-- ==== Sys2Proof/Machine/LiveRead.lean ====
section
/-!
DEFINITION. Machine/LiveRead.lean: what a register shows when it is read or copied. Most registers show the word they
store; those listed here show a value formed from the rest of the state. A read of a register by the host window has the
side effects of R51, R302, R355, R377 and R452.
-/

namespace Sys2Proof.Machine

/-- Index of an address in an array of registers of a stride. -/
def arrayIdx (base stride n a : Nat) : Option Nat :=
  if base ≤ a && (a - base) % stride = 0 && (a - base) / stride < n then some ((a - base) / stride) else none

/-- The word that an array of registers shows at an address, formed from the index. -/
def shownAt (base stride n a : Nat) (f : Nat → Word) : Option Word := (arrayIdx base stride n a).map f

/-- The first that is present. -/
def firstOf : List (Option Word) → Option Word
  | [] => none
  | none :: t => firstOf t
  | some w :: _ => some w

def State.shownZid (s : State) (a : Nat) : Option Word :=
  if a = Reg.ZID_FAULT_STATE then some s.faultStateReg else if a = Reg.ZID_LED_STAT then some s.ledStat else none

def State.shownLap (s : State) (a : Nat) : Option Word :=
  if a = Reg.LAP_COUNT_LO then some (BitVec.ofNat 32 s.lap.count)
  else if a = Reg.LAP_TICK then some (BitVec.ofNat 32 s.lap.tick)
  else if a = Reg.LAP_SRC_STAT then
    some (putBit (putBit (putBit (s.rd a) 3 (s.srcValid 0)) 4 (s.srcValid 1)) 5 (s.srcValid 2))
  else if a = Reg.LAP_BATON_STAT then some s.batonStat
  else shownAt (Reg.LAP_BATON_HOLD 0) 4 6 a s.batonHold

def State.shownSett (s : State) (a : Nat) : Option Word :=
  if a = Reg.SETT_EPOCH_LO then some (BitVec.ofNat 32 s.readableEpoch)
  else if a = Reg.SETT_HELD then some (BitVec.ofNat 32 s.sett.held.length)
  else if a = Reg.SETT_OLDEST_LO then some (BitVec.ofNat 32 (((s.sett.held.getLast?).map (·.epoch)).getD 0))
  else if a = Reg.SETT_WS_STAT then some s.wsStat
  else if a = Reg.SETT_EPOCH_BLOCK then some (s.tallyV 0)
  else firstOf [shownAt (Reg.SETT_WS_ADDR_k 0) 8 1024 a (fun k => BitVec.ofNat 32 (s.wsEntry k).1),
    shownAt (Reg.SETT_WS_VAL_k 0) 8 1024 a (fun k => (s.wsEntry k).2)]

def State.shownAin (s : State) (a : Nat) : Option Word :=
  firstOf [shownAt (Reg.AIN_n_RAW 0) 0x40 32 a s.ainRaw, shownAt (Reg.AIN_n_VAL 0) 0x40 32 a s.ainVal,
    shownAt (Reg.AIN_n_FLAGS 0) 0x40 32 a s.ainFlags,
    shownAt (Reg.AIN_BANK_b_STAT 0) 0x10 4 a (fun b => putBits (s.rd a) 16 2 (s.iomap (4 + b) 1))]

def State.shownDio (s : State) (a : Nat) : Option Word :=
  if a = Reg.DIO_DI_STATE then some s.diState else if a = Reg.DIO_DI_VALID then some s.diValid
  else if a = Reg.DIO_DO_OUT then some s.doOut
  else firstOf [shownAt (Reg.DIO_DI_n_CNT 0) 0x10 32 a s.diCnt,
    shownAt (Reg.DIO_DO_n_STAT 0) 0x10 16 a (fun n => putBit (s.rd a) 24 (s.doOn n))]

def State.shownMtr (s : State) (a : Nat) : Option Word :=
  firstOf [s.mtrWord a, shownAt (Reg.MTR_T_t_STAT 0) 0x40 16 a (fun t => putBit (s.rd a) 2 (s.thermForced t))]

/-- The CAN registers of channel `ch`; `o` is the offset in the channel's window. -/
def State.shownCan (s : State) (ch o : Nat) : Option Word :=
  if o = 0x18 then some s.tscNow
  else firstOf [shownAt 0xC0 0x10 2 o (s.rxqStat ch), shownAt 0x100 4 20 o (s.rxqHead ch 0), shownAt 0x150 4 20 o (s.rxqHead ch 1),
    shownAt 0x600 0x50 32 o (s.txCtrl ch)]

def State.shownPtp (s : State) (a : Nat) : Option Word :=
  if a = Reg.PTP_STATE then some (putBits (s.rd a) 16 16 s.holdSecs) else if a = Reg.PTP_RAMP then some (s.ptpSync.rampWord).1 else none

def State.shownKey (s : State) (a : Nat) : Option Word :=
  if a = Reg.KEY_UPD_TALLY then some (s.tallyV 2)
  else firstOf [shownAt (Reg.KEY_UID 0) 4 4 a (fun i => BitVec.ofNat 32 (Config.uid.toNat >>> (32 * i))),
    shownAt (Reg.KEY_SLOT_k_INFO 0) 8 32 a s.keyInfo, shownAt (Reg.KEY_SLOT_k_SEQ 0) 8 32 a (fun k => (s.keySlot k).inForce.seq),
    shownAt (Reg.KEY_SLOT_k_CHECK 0) 4 32 a s.keyCheck]

def State.shownNvs (s : State) (a : Nat) : Option Word :=
  if a = Reg.NVS_WARM then some s.nvsWarm
  else if a = Reg.NVS_WARM_SEQ then some ((s.newerHead.map (·.seq)).getD 0#32)
  else if a = Reg.NVS_TALLY_VAL then some (s.tallyV (s.fld Reg.NVS_TALLY_SEL 0 9)) else none

/-- The value that a register shows where it is not the word it stores. -/
def State.shown (s : State) (a : Nat) : Option Word := match blockOf a with
  | some .zid => s.shownZid a
  | some .img => if a = Reg.IMG_FLOOR then some (s.tallyV 1) else none
  | some .lap => s.shownLap a
  | some .sett => s.shownSett a
  | some .fab => shownAt (Reg.FAB_LANE_n_DROPS 0) 4 18 a (fun n => BitVec.ofNat 32 (s.recentDrops n))
  | some .loop =>
    if a = Reg.LOOP_RUN_LO then some (s.loopRunWord 0) else if a = Reg.LOOP_RUN_HI then some (s.loopRunWord 32)
    else if a = Reg.LOOP_FLAG_LO then some (s.loopFlagWord 0) else if a = Reg.LOOP_FLAG_HI then some (s.loopFlagWord 32) else none
  | some .fbp => if a = Reg.FBP_STATE then some s.fbpStateReg else none
  | some .ain => s.shownAin a
  | some .aout => shownAt (Reg.AOUT_n_OUT 0) 0x20 16 a s.aoOutReg
  | some .dio => s.shownDio a
  | some .mtr => s.shownMtr a
  | some .can => s.shownCan ((a - Reg.CAN_CTRL 0) / 0x1000) ((a - Reg.CAN_CTRL 0) % 0x1000)
  | some .eth => shownAt (Reg.ETH_SUBVIEW_w 0) 4 8 a s.subView
  | some .ptp => s.shownPtp a
  | some .hwp =>
    if a = Reg.HWP_BOOT then some (BitVec.ofNat 32 s.bootCount)
    else if a = Reg.HWP_LOAD then some (putBits (s.rd a) 8 7 s.hwp.queue.length) else none
  | some .pair =>
    if a = Reg.PAIR_STATE then some s.pairStateReg else if a = Reg.PAIR_LAG then some (BitVec.ofNat 32 s.pairLag)
    else if a = Reg.PAIR_WIT_STATE then some s.witState else none
  | some .key => s.shownKey a
  | some .nvs => s.shownNvs a
  | some .rtc => if a = Reg.RTC_SUBSEC then some s.subsec else none
  | some .spr =>
    if a = Reg.SPR_QUEUE then some (BitVec.ofNat 32 s.spoorWaiting)
    else if a = Reg.SPR_HEADREP then some (putBits (s.rd a) 0 16 ((s.spr.newest.map (·.rep)).getD 0)) else none
  | _ => none

/-- The registers of an analog input of TYPE 0 and of a thermal channel with FSRC 0 read 0. -/
def State.unusedChan (s : State) (a : Nat) : Bool :=
  (0x41000 ≤ a && a < 0x41800 && s.imgRuns && s.ainType ((a - 0x41000) / 0x40) == 0)
    || (0x4E000 ≤ a && a < 0x4E400 && s.fld (Reg.MTR_T_t_CFG ((a - 0x4E000) / 0x40)) 0 2 == 0)

/-- The live value of a register, as a commit copies it (R72, R76). -/
def State.liveValue (s : State) (a : Nat) : Word :=
  if s.unusedChan a then 0#32 else visible a ((s.shown a).getD (s.rd a))

/-- A read latches what R51, R302, R355 and SETT_EPOCH_HI say it latches. -/
def State.readLatch (s : State) (a : Nat) : State :=
  if a = Reg.LAP_COUNT_LO then s.wr Reg.LAP_COUNT_HI (BitVec.ofNat 32 (s.lap.count / 2 ^ 32 % 2 ^ 16))
  else if a = Reg.SETT_EPOCH_LO then s.wr Reg.SETT_EPOCH_HI (BitVec.ofNat 32 (s.readableEpoch / 2 ^ 32))
  else if a = Reg.PTP_NOW_NS then s.nowCapture
  else s.mtrLatch a

/-- A host window read of one register by a key slot: its value, and what the read does. -/
def State.readWord (s : State) (slot a : Nat) : Word × State :=
  if a = Reg.RTC_TIME || a = Reg.RTC_DATE || a = Reg.RTC_SUBSEC then s.shadowRead slot a
  else
    let s1 := s.readLatch a
    let w := s.mtrRead a (if a = Reg.PTP_NOW_NS then s1.liveValue a else s.liveValue a)
    (w, s1.rcClear a)

end Sys2Proof.Machine
end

========================================================================

**YOUR GOAL**
Return exactly what appears in the records from the line with "else if a = Reg.PTP_NOW_NS" through the final line, and nothing else.

**THE COMPLETED TASK**
  else if a = Reg.PTP_NOW_NS then s.nowCapture
  else s.mtrLatch a

/-- A host window read of one register by a key slot: its value, and what the read does. -/
def State.readWord (s : State) (slot a : Nat) : Word × State :=
  if a = Reg.RTC_TIME || a = Reg.RTC_DATE || a = Reg.RTC_SUBSEC then s.shadowRead slot a
  else
    let s1 := s.readLatch a
    let w := s.mtrRead a (if a = Reg.PTP_NOW_NS then s1.liveValue a else s.liveValue a)
    (w, s1.rcClear a)

end Sys2Proof.Machine
end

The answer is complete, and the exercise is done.